Страница 19 из 27
Тихое одиночество не портило привычной улыбки. Когда он говорил коронную фразу об усталости от судьбы, его добрый рот растягивался до ушей. Закрытый рот: он никогда не обнажал зубы, с его отнюдь не белыми клычками он считал подобный жест почти неприличным.
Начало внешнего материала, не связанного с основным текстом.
/-- BAR0 has 32 MiB and BAR2 2 MiB (R341). -/
def HostAddr.wf : HostAddr → Bool
  | .bar0 a => fits 25 a
  | .bar2 fn a _ => fits 6 fn && fits 21 a

/-- A unit that exists: zones 0 to 15 with 512 endpoints, 16 leaves and 16 spines each (R35), and partitions. -/
def UnitId.wf : UnitId → Bool
  | .endpoint z n => fits 4 z && fits 9 n
  | .leaf z l => fits 4 z && fits 4 l
  | .spine z s => fits 4 z && fits 4 s
  | .ocs n => fits 16 n
  | .part p => fits 4 p

/-- The header fields fit their widths (R48). -/
def Packet.wf (p : Packet) : Bool :=
  fits 20 p.dst && fits 20 p.src && fits 2 p.cls && fits 6 p.hops && fits 16 p.len && fits 16 p.fenceEpoch && fits 32 p.flow
    && fits 32 p.seq && fits 32 p.total && fits 32 p.step && fits 6 p.ctx && fits 16 p.job && fits 12 p.group && fits 1 p.axis

/-- A link frame (R325). -/
def Frame.wf (f : Frame) : Bool := fits 7 f.key && fits 1 f.parity && fits 48 f.counter && f.pkt.wf

/-- A message's envelope (R95). -/
def Env.wf (e : Env) : Bool := e.unit.wf && fits 10 e.port && fits 20 e.src && fits 32 e.tag && fits 6 e.ctx && fits 8 e.status

/-- An identity block (R99). -/
def IdBlock.wf (b : IdBlock) : Bool :=
  fits 16 b.maker && fits 2 b.profile && fits 10 b.port && fits 32 b.partNo && fits 64 b.serial && fits 32 b.cableTag
    && fits 20 b.fid && fits 20 b.partitionFid && fits 64 b.boardId && fits 3 b.boardSlot

/-- A directed block (R100). -/
def DirBlock.wf (b : DirBlock) : Bool :=
  fits 8 b.op && fits 8 b.count && fits 8 b.index && fits 20 b.origin && fits 32 b.tag && b.payload.all (fits 32)

/-- A slot-list entry (R86). -/
def SlotEntry.wf (e : SlotEntry) : Bool :=
  fits 10 e.first && fits 8 e.frame && fits 10 e.run && fits 20 e.dst && fits 12 e.group && fits 32 e.flow

/-- A segment of a list (R95): at most 765 entries. -/
def Segment.wf (s : Segment) : Bool :=
  fits 32 s.windowFrame && fits 8 s.frames && fits 8 s.template && fits 32 s.step && fits 16 s.job
    && decide (s.entries.length ≤ 765) && s.entries.all SlotEntry.wf

/-- A chunk (R90). -/
def Chunk.wf (k : Chunk) : Bool := fits 20 k.dst && fits 12 k.group && fits 32 k.flow && fits 16 k.len && fits 6 k.ctx && fits 16 k.job

/-- A DEMAND body (R95): at most 512 entries. -/
def DemandBody.wf (b : DemandBody) : Bool :=
  fits 16 b.job && fits 16 b.layer && fits 16 b.op && fits 32 b.step && fits 32 b.window && fits 8 b.ctx
    && decide (b.entries.length ≤ 512) && b.entries.all (fun e => fits 20 e.1 && fits 12 e.2)

/-- An XDEMAND or XPLACE body (R196, R197). -/
def CrossBody.wf (b : CrossBody) : Bool := fits 16 b.job && fits 12 b.slice && fits 32 b.window && fits 32 b.step && fits 9 b.pod

/-- A FAIL_NOTE body (R288). -/
def FailNote.wf (n : FailNote) : Bool := fits 8 n.reason && fits 16 n.job && fits 12 n.slice && fits 16 n.f && n.fids.all (fits 20)

/-- What a peer message says of slices (R147, R157, R162). -/
def SliceNews.wf (n : SliceNews) : Bool :=
  n.admits.all (fun a => fits 32 a.tag && fits 32 a.rlen && a.request.all (fits 8)) && n.numbersAsked.all (fun e => fits 16 e.2)
    && n.numbers.all (fun e => decide (e.2 ≤ 4095)) && n.numbersFreed.all (fun k => decide (1 ≤ k ∧ k ≤ 4095))
    && n.orders.all (fun o => decide (1 ≤ o.num ∧ o.num ≤ 4095) && fits 9 o.leadPod && o.request.all (fits 8))
    && n.ends.all (fun e => decide (e.status ≤ 0x0E)) && n.outcomes.all (fun o => decide (o.status ≤ 0x0E) && o.result.all (fits 8))
    && n.teardowns.all (fun e => fits 32 e.1 && fits 16 e.2.1) && n.services.all fun e => fits 9 e.1

/-- The manager's tables (R147, R427). -/
def ClusterTables.wf (m : ClusterTables) : Bool :=
  m.leases.all (fun e => decide (e.1 ≤ 2) && decide (e.2.1 + e.2.2.1 ≤ 0xFF000) && fits 20 e.2.2.2)
    && m.slices.all fun e => decide (1 ≤ e.1 ∧ e.1 ≤ 4095) && fits 16 e.2.1 && fits 20 e.2.2

/-- A peer report names FIDs of 20 bits, and kinds, maps and classes that exist (R108, R110, R111, R481). -/
def PeerNews.wf (n : PeerNews) : Bool :=
  (n.units.all fun u => fits 20 u.fid && u.unit.wf) && n.grants.all (fun e => decide (e.1 ≤ 2) && decide (e.2.1 + e.2.2 ≤ 0xFF000))
    && n.wants.all (fun k => decide (k ≤ 2)) && n.recycles.all (fun e => fits 32 e.1 && fits 8 e.2.1 && fits 32 e.2.2)
    && n.answers.all (fun e => fits 32 e.1 && decide (e.2 ≤ 0x0E)) && n.circuits.all (fun r => decide (1 ≤ r.map ∧ r.map ≤ 2))
    && n.verdicts.all (fun e => decide (e.2.2 ≤ 8)) && n.slices.wf
    && (match n.mirror with | some m => m.wf | none => true)

/-- A descriptor (R350). -/
def Desc.wf (d : Desc) : Bool :=
  fits 8 d.opcode && fits 8 d.flags && fits 8 d.ctx && fits 32 d.tag && fits 16 d.job && fits 16 d.layer && fits 16 d.operator
    && fits 8 d.timeout && fits 384 d.ops

/-- A queue that exists (R349). -/
def QId.wf : QId → Bool
  | .route p => fits 4 p
  | .sched p => fits 4 p
  | .context port => fits 1 port
  | .compute x p => fits 6 x && fits 4 p
  | .mule x p => fits 6 x && fits 4 p
  | .core x p k _ => fits 6 x && fits 4 p && fits 2 k
  | .fw x p job => fits 6 x && fits 4 p && fits 16 job
/-- A trace record's fields (R394). -/
def TraceItem.wf : TraceItem → Bool
  | .native b => b.all (fits 8)
  | .command _ unit opcode second job layer op =>
    fits 10 unit && fits 8 opcode && fits 8 second && fits 16 job && fits 16 layer && fits 16 op
/-- What an SPDM request names (R312, R318). -/
def SpdmReq.wf : SpdmReq → Bool
  | .measure index transcript => fits 8 index && fits 512 transcript
  | .ideStream x => fits 6 x
  | .tdiLock x => fits 6 x
  | .tdiStart x => fits 6 x
  | .other => true

/-- A unit that may fail (R428). -/
def Defect.wf : Defect → Bool
  | .engine e => decide (e < 272)
  | .core k => fits 2 k
  | .miobor => true
  | .mule m => fits 2 m
  | .bank b => fits 5 b
  | .channel ch => fits 1 ch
Он многое считал неприличным: честно сморкаться и разговаривать матом, потреблять наркотики и целоваться на улице, оставлять неприбранным рабочее место и несъеденным до последнего куска обед, а также воровать, грабить, убивать, спасать утопающих, смотреть порнофильмы, дразнить собак, разговаривать с детьми, знакомиться с незнакомыми, проигрывать в карты, выигрывать в домино, выдвигать себя в депутаты, сплетничать, бездельничать, зазря орать, предавать за много серебрянников, горланить старые песни. Так много — и все нельзя. Он даже не подозревал, что список запретов такой убийственно длинный. А ведь неприлично еще ходить голым, делать зарядку, не делать зарядку, оставаться без ужина, кричать на людей, спорить с предками, поучать потомков, заниматься онанизмом, затевать митинги, устраивать дела, пользоваться услугами проституток, цинично не голосовать. Что еще? Не спать ночью, дремать днем, подбирать диких кошек, наглеть, умничать, хамить старшим, валяться на газонах города, разводить бандитские сходки, ходить в рваной джинсе, прикупить пиджак за штуку зеленых, звать на помощь, признаваться в любви.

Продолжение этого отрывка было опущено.